-- ==== Sys2Proof/Machine/Operands.lean ====
section
/-! DEFINITION. The operand forms of a bundle (R88, R92, R94, R102, R104, R108): slots, fields, and the checks a bundle passes at
PROGRAM_LOAD (R113). -/

namespace Sys2Proof.Machine

/-- The five slots of a bundle, with their bit in Issue.left. -/
inductive Slot where
  | ld | mx | vx | mv | ct
  deriving DecidableEq, Repr

/-- The bit of a slot in Issue.left. -/
def Slot.idx : Slot → Nat
  | .ld => 0
  | .mx => 1
  | .vx => 2
  | .mv => 3
  | .ct => 4

/-- The lowest bundle bit of a slot (R88). -/
def Slot.base : Slot → Nat
  | .ct => 0
  | .mv => 48
  | .vx => 96
  | .mx => 152
  | .ld => 208

/-- The width of a slot. -/
def Slot.width : Slot → Nat
  | .vx => 56
  | .mx => 56
  | _ => 48

/-- The slot of a bundle, as a number. -/
def slotOf (b : BitVec 256) (k : Slot) : Nat := b.toNat / 2 ^ k.base % 2 ^ k.width

/-- A slot's opcode. -/
def slotOp (b : BitVec 256) (k : Slot) : Nat := slotOf b k % 64

/-- The field [lo + n - 1 : lo] of a slot. -/
def sf (x lo n : Nat) : Nat := x / 2 ^ lo % 2 ^ n

/-- The slots of a bundle that are not NOP. -/
def slotsOf (b : BitVec 256) : BitVec 5 :=
  BitVec.ofNat 5 (([Slot.ld, .mx, .vx, .mv, .ct].filter fun k => slotOp b k ≠ 0).foldl (fun n k => n + 2 ^ k.idx) 0)

/-- The signed line offset of the LD slot (R92). -/
def ldOff (x : Nat) : Int := signed 22 (sf x 26 22)

/-- The immediate of the MV slot (R104), sign-extended. -/
def mvImm (x : Nat) : BitVec 64 := BitVec.ofInt 64 (signed 32 (sf x 16 32))

/-- The immediate of the CT slot (R108). -/
def ctImm (x : Nat) : Nat := sf x 21 27

/-- The operation is a wait (R91). -/
def isWait (op : Nat) : Bool := op = 0x08 || op = 0x09 || op = 0x0B || op = 0x0E

/-! ### Checks at PROGRAM_LOAD (R113) -/

/-- Field checks of the LD slot (R92, R93): slot bit and whether it fails. -/
def ldBad (x : Nat) : List (Nat × Bool) :=
  let op := sf x 0 6
  let lines := op = 1 || op = 2
  if op = 0 then [(0, x ≠ 0)]
  else
    [(0, 6 < op), (6, (op = 5 || op = 6) && 8 ≤ sf x 6 5), (21, !lines && sf x 21 4 ≠ 0),
     (6, lines && 31 < sf x 6 5 + sf x 21 4 / 4), (16, !lines && sf x 16 5 ≠ 0), (25, sf x 25 1 ≠ 0)]

/-- Field checks of the MX slot (R94). -/
def mxBad (x : Nat) : List (Nat × Bool) :=
  let op := sf x 0 6
  if op = 0 then [(0, x ≠ 0)]
  else if op = 5 then [(6, sf x 6 7 ≠ 0), (48, sf x 48 8 ≠ 0)]
  else
    [(0, 5 < op), (6, op = 4 && sf x 6 5 ≠ 0), (11, sf x 11 2 = 3), (16, (op = 2 || op = 4) && sf x 16 1 ≠ 0),
     (17, op = 4 && sf x 17 14 ≠ 0), (31, sf x 31 25 ≠ 0)]

/-- VX operations that read source a as a V register. -/
def vxA (op : Nat) : Bool := (1 ≤ op && op ≤ 0x13) || op = 0x15

/-- VX operations that read source b. -/
def vxB (op : Nat) : Bool := 1 ≤ op && op ≤ 0x0C

/-- The unused part of a VX immediate, by its lowest slot bit. -/
def vxImmBad (op imm : Nat) : Bool :=
  if op = 7 then imm / 64 ≠ 0
  else if op = 0x0D ∨ op = 0x0E then imm / 16 ≠ 0
  else if op = 0x15 then imm / 64 ≠ 0
  else if op = 0x16 then imm / 2048 ≠ 0
  else imm ≠ 0

/-- The VCVT combinations of R103. -/
def cvtOk (ty code : Nat) : Bool :=
  if ty = 0 then [0x0, 0x1, 0x6, 0x7, 0x8, 0x9, 0xB].contains code else code = 0xA

/-- A VX type that an operation refuses: 0b11, and any but FP32 for the operations that are FP32 only (R102, R103). The sum across
lanes, VMOVA, VEXT and VPSET act on 32-bit lanes and positions whatever the type (DEDUCED, log 22). -/
def vxTypeBad (op ty code : Nat) : Bool :=
  ty = 3 || (0x0F ≤ op && op ≤ 0x12 && ty ≠ 0) || (op = 0x0D && !cvtOk ty code) || (op = 0x0E && (ty ≠ 0 || 5 < code))

/-- Field checks of the VX slot (R102, R103). -/
def vxBad (x : Nat) : List (Nat × Bool) :=
  let op := sf x 0 6
  let imm := sf x 33 23
  if op = 0 then [(0, x ≠ 0)]
  else
    [(0, 0x16 < op), (6, vxTypeBad op (sf x 6 2) (imm % 16)), (8, (op = 7 || op = 0x16) && sf x 8 5 ≠ 0),
     (13, !(vxA op || op = 0x14) && sf x 13 5 ≠ 0), (18, !vxB op && sf x 18 5 ≠ 0), (23, op ≠ 4 && sf x 23 5 ≠ 0),
     (28, sf x 31 1 = 0 && op ≠ 8 && sf x 28 3 ≠ 0), (31, op = 8 && sf x 31 1 ≠ 0), (32, sf x 31 1 = 0 && sf x 32 1 ≠ 0),
     (33, vxImmBad op imm || (op = 7 && 4 ≤ imm / 8) || (op = 0x16 && 128 < imm / 8))]

/-- Field checks of the MV slot (R104). -/
def mvBad (x : Nat) : List (Nat × Bool) :=
  let op := sf x 0 6
  let reg := op = 3 || op = 4
  if op = 0 then [(0, x ≠ 0)]
  else
    [(0, op = 7 || 0x0A < op), (6, 8 ≤ op && sf x 6 5 ≠ 0), (11, op = 1 && sf x 11 5 ≠ 0), (21, reg && sf x 21 27 ≠ 0),
     (16, (op = 5 || op = 6) && 64 ≤ sf x 16 32)]

/-- CT operations that write A[ad]. -/
def ctWrites (op : Nat) : Bool := op = 0x0A || op = 0x0C || op = 0x0D

/-- CT operations that read A[as]. -/
def ctReadsS (op : Nat) : Bool := (2 ≤ op && op ≤ 5) || op = 8 || (0x0C ≤ op && op ≤ 0x0E)

/-- CT operations that read A[at]. -/
def ctReadsT (op : Nat) : Bool := op = 4 || op = 5 || op = 0x0D || op = 0x0E

/-- The bits of the immediate that a CT operation uses. -/
def ctImmBits (op : Nat) : Nat :=
  if 1 ≤ op ∧ op ≤ 5 then 12
  else if op = 0x0B then 5
  else if op = 0x0F then 16
  else if op = 8 ∨ op = 0x10 then 0
  else 27

/-- Field checks of the CT slot in an image of count bundles from base, for a thread (R108, R109). -/
def ctBad (base count : Nat) (tr : Bool) (x : Nat) : List (Nat × Bool) :=
  let op := sf x 0 6
  let target := sf x 21 12
  if op = 0 then [(0, x ≠ 0)]
  else
    [(0, op = 6 || op = 7 || 0x10 < op || (tr && (op = 8 || op = 9 || op = 0x0A))), (6, !ctWrites op && sf x 6 5 ≠ 0),
     (11, !ctReadsS op && sf x 11 5 ≠ 0), (16, !ctReadsT op && sf x 16 5 ≠ 0),
     (21, 2 ^ ctImmBits op ≤ ctImm x || (1 ≤ op && op ≤ 5 && (target < base || base + count ≤ target)))]

/-- The A registers that the slots of a bundle write, each with the bundle bit of its field; A0 apart (R89). -/
def writesA (b : BitVec 256) : List (Nat × Nat) :=
  let x := slotOf b
  let c := if ctWrites (slotOp b .ct) then [(sf (x .ct) 6 5, 6)] else []
  let m := if 1 ≤ slotOp b .mv ∧ slotOp b .mv ≤ 6 then [(sf (x .mv) 6 5, 54)] else []
  let v := if slotOp b .vx = 0x15 then [(sf (x .vx) 8 5, 104)] else []
  let l := if slotOp b .ld = 3 then [(sf (x .ld) 6 5, 214)] else []
  (c ++ m ++ v ++ l).filter fun w => w.1 ≠ 0

/-- The bundle bit of the lowest field by which two slots write the same register (R89). -/
def writeClash (b : BitVec 256) : Option Nat :=
  let a := writesA b
  let twiceA := (a.find? fun w => 2 ≤ (a.filter fun z => z.1 = w.1).length).map (·.2)
  let lx := slotOf b .ld
  let vx := slotOf b .vx
  let lop := slotOp b .ld
  let vop := slotOp b .vx
  let r := sf lx 6 5
  let vd := sf vx 8 5
  let vV := vop ≠ 0 && vop ≠ 7 && vop ≠ 0x15 && vop ≠ 0x16
  let twiceV := lop = 1 && vV && r ≤ vd && vd ≤ r + sf lx 21 4 / 4
  let twiceP := lop = 5 && (vop = 7 || vop = 0x16) && sf vx 33 3 = r % 8
  twiceA.orElse fun _ => if twiceV then some 104 else if twiceP then some 129 else none

/-- The lowest bundle bit at fault of a refused bundle (R113, R255); none for an accepted one. -/
def bundleBad (base count : Nat) (tr : Bool) (b : BitVec 256) : Option Nat :=
  let one (k : Slot) (l : List (Nat × Bool)) : List Nat := (l.filter (·.2)).map fun p => k.base + p.1
  let bad := one .ct (ctBad base count tr (slotOf b .ct)) ++ one .mv (mvBad (slotOf b .mv)) ++ one .vx (vxBad (slotOf b .vx))
    ++ one .mx (mxBad (slotOf b .mx)) ++ one .ld (ldBad (slotOf b .ld)) ++ (writeClash b).toList
  match bad with
  | [] => none
  | x :: xs => some (xs.foldl min x)

end Sys2Proof.Machine
end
• • • •
Give back the records above exactly, limited to the lines between the one holding "[(0, 5 < op), (6, op" and the one holding "if ty = 0 then", inclusive.

**EXERCISE RESULT**
    [(0, 5 < op), (6, op = 4 && sf x 6 5 ≠ 0), (11, sf x 11 2 = 3), (16, (op = 2 || op = 4) && sf x 16 1 ≠ 0),
     (17, op = 4 && sf x 17 14 ≠ 0), (31, sf x 31 25 ≠ 0)]

/-- VX operations that read source a as a V register. -/
def vxA (op : Nat) : Bool := (1 ≤ op && op ≤ 0x13) || op = 0x15

/-- VX operations that read source b. -/
def vxB (op : Nat) : Bool := 1 ≤ op && op ≤ 0x0C

/-- The unused part of a VX immediate, by its lowest slot bit. -/
def vxImmBad (op imm : Nat) : Bool :=
  if op = 7 then imm / 64 ≠ 0
  else if op = 0x0D ∨ op = 0x0E then imm / 16 ≠ 0
  else if op = 0x15 then imm / 64 ≠ 0
  else if op = 0x16 then imm / 2048 ≠ 0
  else imm ≠ 0

/-- The VCVT combinations of R103. -/
def cvtOk (ty code : Nat) : Bool :=
  if ty = 0 then [0x0, 0x1, 0x6, 0x7, 0x8, 0x9, 0xB].contains code else code = 0xA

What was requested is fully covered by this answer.